theorem Encoding.get (d : BitVec 5) (a : BitVec 5) (b : BitVec 5) (w : BitVec 3) : Encoding.Statement (.get d a b w) := by
  intro w _ e
  have hk : w &&& 0xFC00071F#32 = 0xE0000100#32 := by
    rw [← Option.some.inj e]
    simp [and_or_l, place_mask]
  have hd : decode w = decodeNet w := by
    rw [decode, major_of hk (by decide)]
    rfl
  rw [hd, decodeNet, skip_row hk (by decide), if_pos hk, ← Option.some.inj e]
  simp [fieldOf, BitVec.extractLsb'_or, place_disj, place_same]

theorem Encoding.coll (a : BitVec 5) (w : BitVec 3) : Encoding.Statement (.coll a w) := by
  intro w _ e
  have hk : w &&& 0xFFE0FF1F#32 = 0xE0000200#32 := by
    rw [← Option.some.inj e]
    simp [and_or_l, place_mask]
  have hd : decode w = decodeNet w := by
    rw [decode, major_of hk (by decide)]
    rfl
  rw [hd, decodeNet, skip_row hk (by decide), skip_row hk (by decide), if_pos hk, ← Option.some.inj e]
  simp [fieldOf, BitVec.extractLsb'_or, place_disj, place_same]

theorem Encoding.msg (d : BitVec 5) (a : BitVec 5) (b : BitVec 5) : Encoding.Statement (.msg d a b) := by
  intro w _ e
  have hk : w &&& 0xFC0007FF#32 = 0xE0000300#32 := by
    rw [← Option.some.inj e]
    simp [and_or_l, place_mask]
  have hd : decode w = decodeNet w := by
    rw [decode, major_of hk (by decide)]
    rfl
  rw [hd, decodeNet, skip_row hk (by decide), skip_row hk (by decide), skip_row hk (by decide), if_pos hk, ← Option.some.inj e]
  simp [fieldOf, BitVec.extractLsb'_or, place_disj, place_same]

theorem Encoding.pubv (d : BitVec 5) : Encoding.Statement (.pubv d) := by
  intro w _ e
  have hk : w &&& 0xFC1FFFFF#32 = 0xE4000000#32 := by
    rw [← Option.some.inj e]
    simp [and_or_l, place_mask]
  have hd : decode w = decodePolicy w := by
    rw [decode, major_of hk (by decide)]
    rfl
  rw [hd, decodePolicy, if_pos hk, ← Option.some.inj e]
  simp [fieldOf, BitVec.extractLsb'_or, place_disj, place_same]

theorem Encoding.vsw (d : BitVec 5) (a : BitVec 5) : Encoding.Statement (.vsw d a) := by
  intro w _ e
  have hk : w &&& 0xFC00FFFF#32 = 0xE4000100#32 := by
    rw [← Option.some.inj e]
    simp [and_or_l, place_mask]
  have hd : decode w = decodePolicy w := by
    rw [decode, major_of hk (by decide)]
    rfl
  rw [hd, decodePolicy, skip_row hk (by decide), if_pos hk, ← Option.some.inj e]
  simp [fieldOf, BitVec.extractLsb'_or, place_disj, place_same]

theorem Encoding.tkrec (a : BitVec 5) (b : BitVec 5) : Encoding.Statement (.tkrec a b) := by
  intro w _ e
  have hk : w &&& 0xFFE007FF#32 = 0xE4000200#32 := by
    rw [← Option.some.inj e]
    simp [and_or_l, place_mask]
  have hd : decode w = decodePolicy w := by
    rw [decode, major_of hk (by decide)]
    rfl
  rw [hd, decodePolicy, skip_row hk (by decide), skip_row hk (by decide), if_pos hk, ← Option.some.inj e]
  simp [fieldOf, BitVec.extractLsb'_or, place_disj, place_same]

theorem Encoding.streamWake (die tile ctx : Nat) : Encoding.Statement (.streamWake die tile ctx) := by
  intro w _ h
  simp [encode] at h

theorem Encoding.gatherElementReplay (die tile ctx elem : Nat) : Encoding.Statement (.gatherElementReplay die tile ctx elem) := by
  intro w _ h
  simp [encode] at h

theorem Encoding.feWaiterWake (key : Nat) : Encoding.Statement (.feWaiterWake key) := by
  intro w _ h
  simp [encode] at h

theorem Encoding.groupWaitWake (die tile ctx : Nat) : Encoding.Statement (.groupWaitWake die tile ctx) := by
  intro w _ h
  simp [encode] at h

theorem Encoding.qcWaiterServe (block : Nat) : Encoding.Statement (.qcWaiterServe block) := by
  intro w _ h
  simp [encode] at h

theorem Encoding.inboxWaitWake (die tile ctx : Nat) : Encoding.Statement (.inboxWaitWake die tile ctx) := by
  intro w _ h
  simp [encode] at h

theorem Encoding.inboxHeldDeliver (die tile : Nat) : Encoding.Statement (.inboxHeldDeliver die tile) := by
  intro w _ h
  simp [encode] at h

theorem Encoding.ssbArrive (die tile : Nat) : Encoding.Statement (.ssbArrive die tile) := by
  intro w _ h
  simp [encode] at h

theorem Encoding.waitpComplete (die tile ctx : Nat) : Encoding.Statement (.waitpComplete die tile ctx) := by
  intro w _ h
  simp [encode] at h

theorem Encoding.mmaComplete (die tile : Nat) : Encoding.Statement (.mmaComplete die tile) := by
  intro w _ h
  simp [encode] at h

theorem Encoding.epiDrainStart (die tile : Nat) : Encoding.Statement (.epiDrainStart die tile) := by
  intro w _ h
  simp [encode] at h

theorem Encoding.epiDrainEnd (die tile : Nat) : Encoding.Statement (.epiDrainEnd die tile) := by
  intro w _ h
  simp [encode] at h

theorem Encoding.tokenWaitWake (die tile ctx : Nat) : Encoding.Statement (.tokenWaitWake die tile ctx) := by
  intro w _ h
  simp [encode] at h

theorem Encoding.copyComplete (die tile op : Nat) : Encoding.Statement (.copyComplete die tile op) := by
  intro w _ h
  simp [encode] at h

theorem Encoding.copygComplete (die tile op : Nat) : Encoding.Statement (.copygComplete die tile op) := by
  intro w _ h
  simp [encode] at h

theorem Encoding.gatherRowArrive (die tile op row : Nat) : Encoding.Statement (.gatherRowArrive die tile op row) := by
  intro w _ h
  simp [encode] at h

theorem Encoding.engineFault (die tile op : Nat) (cause : BitVec 8) (off : BitVec 40) : Encoding.Statement (.engineFault die tile op cause off) := by
  intro w _ h
  simp [encode] at h

theorem Encoding.hwaitComplete (die tile ctx : Nat) : Encoding.Statement (.hwaitComplete die tile ctx) := by
  intro w _ h
  simp [encode] at h

theorem Encoding.queueWake (die tile ctx : Nat) : Encoding.Statement (.queueWake die tile ctx) := by
  intro w _ h
  simp [encode] at h

theorem Encoding.workUnitStart (die tile : Nat) : Encoding.Statement (.workUnitStart die tile) := by
  intro w _ h
  simp [encode] at h

theorem Encoding.conLaunchStart (launch : Nat) : Encoding.Statement (.conLaunchStart launch) := by
  intro w _ h
  simp [encode] at h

**WHAT IS REQUIRED:**
Could you output every entry above exactly as it stands?

**RESULT:**
theorem Encoding.get (d : BitVec 5) (a : BitVec 5) (b : BitVec 5) (w : BitVec 3) : Encoding.Statement (.get d a b w) := by
  intro w _ e
  have hk : w &&& 0xFC00071F#32 = 0xE0000100#32 := by
    rw [← Option.some.inj e]
    simp [and_or_l, place_mask]
  have hd : decode w = decodeNet w := by
    rw [decode, major_of hk (by decide)]
    rfl
  rw [hd, decodeNet, skip_row hk (by decide), if_pos hk, ← Option.some.inj e]
  simp [fieldOf, BitVec.extractLsb'_or, place_disj, place_same]

theorem Encoding.coll (a : BitVec 5) (w : BitVec 3) : Encoding.Statement (.coll a w) := by
  intro w _ e
  have hk : w &&& 0xFFE0FF1F#32 = 0xE0000200#32 := by
    rw [← Option.some.inj e]
    simp [and_or_l, place_mask]
  have hd : decode w = decodeNet w := by
    rw [decode, major_of hk (by decide)]
    rfl
  rw [hd, decodeNet, skip_row hk (by decide), skip_row hk (by decide), if_pos hk, ← Option.some.inj e]
  simp [fieldOf, BitVec.extractLsb'_or, place_disj, place_same]

theorem Encoding.msg (d : BitVec 5) (a : BitVec 5) (b : BitVec 5) : Encoding.Statement (.msg d a b) := by
  intro w _ e
  have hk : w &&& 0xFC0007FF#32 = 0xE0000300#32 := by
    rw [← Option.some.inj e]
    simp [and_or_l, place_mask]
  have hd : decode w = decodeNet w := by
    rw [decode, major_of hk (by decide)]
    rfl
  rw [hd, decodeNet, skip_row hk (by decide), skip_row hk (by decide), skip_row hk (by decide), if_pos hk, ← Option.some.inj e]
  simp [fieldOf, BitVec.extractLsb'_or, place_disj, place_same]

theorem Encoding.pubv (d : BitVec 5) : Encoding.Statement (.pubv d) := by
  intro w _ e
  have hk : w &&& 0xFC1FFFFF#32 = 0xE4000000#32 := by
    rw [← Option.some.inj e]
    simp [and_or_l, place_mask]
  have hd : decode w = decodePolicy w := by
    rw [decode, major_of hk (by decide)]
    rfl
  rw [hd, decodePolicy, if_pos hk, ← Option.some.inj e]
  simp [fieldOf, BitVec.extractLsb'_or, place_disj, place_same]

theorem Encoding.vsw (d : BitVec 5) (a : BitVec 5) : Encoding.Statement (.vsw d a) := by
  intro w _ e
  have hk : w &&& 0xFC00FFFF#32 = 0xE4000100#32 := by
    rw [← Option.some.inj e]
    simp [and_or_l, place_mask]
  have hd : decode w = decodePolicy w := by
    rw [decode, major_of hk (by decide)]
    rfl
  rw [hd, decodePolicy, skip_row hk (by decide), if_pos hk, ← Option.some.inj e]
  simp [fieldOf, BitVec.extractLsb'_or, place_disj, place_same]

theorem Encoding.tkrec (a : BitVec 5) (b : BitVec 5) : Encoding.Statement (.tkrec a b) := by
  intro w _ e
  have hk : w &&& 0xFFE007FF#32 = 0xE4000200#32 := by
    rw [← Option.some.inj e]
    simp [and_or_l, place_mask]
  have hd : decode w = decodePolicy w := by
    rw [decode, major_of hk (by decide)]
    rfl
  rw [hd, decodePolicy, skip_row hk (by decide), skip_row hk (by decide), if_pos hk, ← Option.some.inj e]
  simp [fieldOf, BitVec.extractLsb'_or, place_disj, place_same]

theorem Encoding.streamWake (die tile ctx : Nat) : Encoding.Statement (.streamWake die tile ctx) := by
  intro w _ h
  simp [encode] at h

theorem Encoding.gatherElementReplay (die tile ctx elem : Nat) : Encoding.Statement (.gatherElementReplay die tile ctx elem) := by
  intro w _ h
  simp [encode] at h

theorem Encoding.feWaiterWake (key : Nat) : Encoding.Statement (.feWaiterWake key) := by
  intro w _ h
  simp [encode] at h

theorem Encoding.groupWaitWake (die tile ctx : Nat) : Encoding.Statement (.groupWaitWake die tile ctx) := by
  intro w _ h
  simp [encode] at h

theorem Encoding.qcWaiterServe (block : Nat) : Encoding.Statement (.qcWaiterServe block) := by
  intro w _ h
  simp [encode] at h

theorem Encoding.inboxWaitWake (die tile ctx : Nat) : Encoding.Statement (.inboxWaitWake die tile ctx) := by
  intro w _ h
  simp [encode] at h

theorem Encoding.inboxHeldDeliver (die tile : Nat) : Encoding.Statement (.inboxHeldDeliver die tile) := by
  intro w _ h
  simp [encode] at h

theorem Encoding.ssbArrive (die tile : Nat) : Encoding.Statement (.ssbArrive die tile) := by
  intro w _ h
  simp [encode] at h

theorem Encoding.waitpComplete (die tile ctx : Nat) : Encoding.Statement (.waitpComplete die tile ctx) := by
  intro w _ h
  simp [encode] at h

theorem Encoding.mmaComplete (die tile : Nat) : Encoding.Statement (.mmaComplete die tile) := by
  intro w _ h
  simp [encode] at h

theorem Encoding.epiDrainStart (die tile : Nat) : Encoding.Statement (.epiDrainStart die tile) := by
  intro w _ h
  simp [encode] at h

theorem Encoding.epiDrainEnd (die tile : Nat) : Encoding.Statement (.epiDrainEnd die tile) := by
  intro w _ h
  simp [encode] at h

theorem Encoding.tokenWaitWake (die tile ctx : Nat) : Encoding.Statement (.tokenWaitWake die tile ctx) := by
  intro w _ h
  simp [encode] at h

theorem Encoding.copyComplete (die tile op : Nat) : Encoding.Statement (.copyComplete die tile op) := by
  intro w _ h
  simp [encode] at h

theorem Encoding.copygComplete (die tile op : Nat) : Encoding.Statement (.copygComplete die tile op) := by
  intro w _ h
  simp [encode] at h

theorem Encoding.gatherRowArrive (die tile op row : Nat) : Encoding.Statement (.gatherRowArrive die tile op row) := by
  intro w _ h
  simp [encode] at h

theorem Encoding.engineFault (die tile op : Nat) (cause : BitVec 8) (off : BitVec 40) : Encoding.Statement (.engineFault die tile op cause off) := by
  intro w _ h
  simp [encode] at h

theorem Encoding.hwaitComplete (die tile ctx : Nat) : Encoding.Statement (.hwaitComplete die tile ctx) := by
  intro w _ h
  simp [encode] at h

theorem Encoding.queueWake (die tile ctx : Nat) : Encoding.Statement (.queueWake die tile ctx) := by
  intro w _ h
  simp [encode] at h

theorem Encoding.workUnitStart (die tile : Nat) : Encoding.Statement (.workUnitStart die tile) := by
  intro w _ h
  simp [encode] at h

theorem Encoding.conLaunchStart (launch : Nat) : Encoding.Statement (.conLaunchStart launch) := by
  intro w _ h
  simp [encode] at h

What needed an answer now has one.